Ulli Market Commentary Contact

[Chart courtesy of MarketWatch.com]

  1. Moving the market

The stock market kicked off today with a dose of optimism, backed by fresh economic data and a string of positive earnings announcements.

Traders were clearly in a good mood, as about 88% of the 50 S&P 500 companies that reported this week managed to top expectations, giving confidence another solid boost.

On the economic front, jobless claims for the week ending July 12 dropped by 7,000 to 221,000—not an earth-shattering move, but it’s the right direction.

Even better, June retail sales jumped 0.6% from May, blowing past the 0.2% forecast. That strong retail report helped push markets higher throughout the day, with the S&P 500 and Nasdaq both setting new records, and small caps leading the charge.

The action wasn’t just about stocks. The most shorted names added extra rocket fuel to the rally, even as bond yields kept to a tight range.

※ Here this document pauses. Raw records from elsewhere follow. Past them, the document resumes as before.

theorem kept_banksFit : Kept False State.BanksFit where
  queue _ _ h := h.of_same rfl rfl rfl rfl rfl
  draw _ _ h := h.of_same rfl rfl rfl rfl rfl
  halt _ _ h := h.of_same rfl rfl rfl rfl rfl
  enterM _ _ _ _ h := h.of_same rfl rfl rfl rfl rfl
  enterU _ _ _ _ h := h.of_same rfl rfl rfl rfl rfl
  retM _ h := h.of_same rfl rfl rfl rfl rfl
  retU _ _ h := h.of_same rfl rfl rfl rfl rfl
  demote _ _ h := h.of_same rfl rfl rfl rfl rfl
  retire s0 k s hc h0 h := by
    have hl : s0.c.length = s.c.length := by rw [h0.cCount, h.cCount, hc]
    rw [State.retire_frame]
    exact ⟨h.xCount, h.xWidth, h.vrCount, h.vrWidth, h.hCount, h.hWidth,
      (State.retire_length k hl).trans h.cCount, State.retire_width k hl h.cWidth⟩
  prim _ _ _ _ _ hw h := hw.banksFit h
  pc _ _ h := h.of_same rfl rfl rfl rfl rfl

theorem State.BanksFit.passTime {s : State} (h : s.BanksFit) : s.passTime.BanksFit := by
  obtain ⟨hx, hxw, hv, hvw, hh, hhw, hc, hcw⟩ := h
  unfold State.passTime
  split
  · refine ⟨hx, hxw, hv, hvw, hh, hhw, (List.length_mapIdx ..).trans hc, fun r hr => ?_⟩
    obtain ⟨i, hi, rfl⟩ := List.mem_mapIdx.1 hr
    dsimp only
    split
    · exact Config.counter_lt _ _
    · exact hcw _ (List.getElem_mem hi)
  · exact ⟨hx, hxw, hv, hvw, hh, hhw, hc, hcw⟩

/-- Nothing that arrives changes a counter. -/
theorem Arrival.c {s t : State} (h : Arrival s t) : t.c = s.c := by
  cases h with
  | none => rfl
  | posted e => simp
  | clock => rw [State.clock_frame]
  | stored n b => rfl
  | raced r => rfl

theorem State.BanksFit.of_sameHart {s t : State} (h : s.BanksFit) (hs : s.SameHart t) (hc : t.c = s.c) :
    t.BanksFit := h.of_same hs.cfg hs.x hs.vr hs.h hc

/-- Settles O55: every write of a bank cuts its value to the bank's width and sets an entry of the bank. -/
theorem stepKeepsBanks : Obligations.StepKeepsBanks := by
  unfold Obligations.StepKeepsBanks
  intro s t hs h
  exact kept_banksFit.step (fun _ hu => hu.passTime) (fun _ _ hu => hu.of_same rfl rfl rfl rfl rfl)
    (fun _ _ ha hu => hu.of_sameHart ha.sameHart ha.c)
    (fun _ hu => hu.of_sameHart (.settleAll _) (State.settleAll_c _)) h hs

/-! ### The Status Register -/

theorem StatusReg.present_present (cfg : Config) (r : StatusReg) :
    (r.present cfg).present cfg = r.present cfg := by
  simp only [StatusReg.present]
  congr 1 <;> split <;> rfl

/-- The launching sequences and the discarding of absent fields commute. -/
theorem StatusReg.present_quiet (cfg : Config) (r : StatusReg) :
    (r.quiet cfg).present cfg = (r.present cfg).quiet cfg := by
  simp only [StatusReg.present, StatusReg.quiet]
  congr 1 <;> split <;> rfl

theorem StatusReg.present_promoted (cfg : Config) (r : StatusReg) :
    (r.promoted cfg).present cfg = (r.present cfg).promoted cfg := by
  simp only [StatusReg.present, StatusReg.promoted, StatusReg.quiet]
  congr 1 <;> split <;> rfl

Meanwhile, after yesterday’s dip, the dollar rebounded and clawed back some of its losses. Gold had a wild ride overnight—dropping hard but then finding its feet around the $3,330 mark before ending the day lower.

Bitcoin wasn’t left out of the drama either, taking a tumble before bouncing back to about $120,000.

It’s clear that equities had a strong session, but in the background, everyone’s wondering the same thing: With the economy overall showing mixed signals, when will Fed Chair Powell finally budge and cut rates?

That’s the big unknown keeping traders on their toes.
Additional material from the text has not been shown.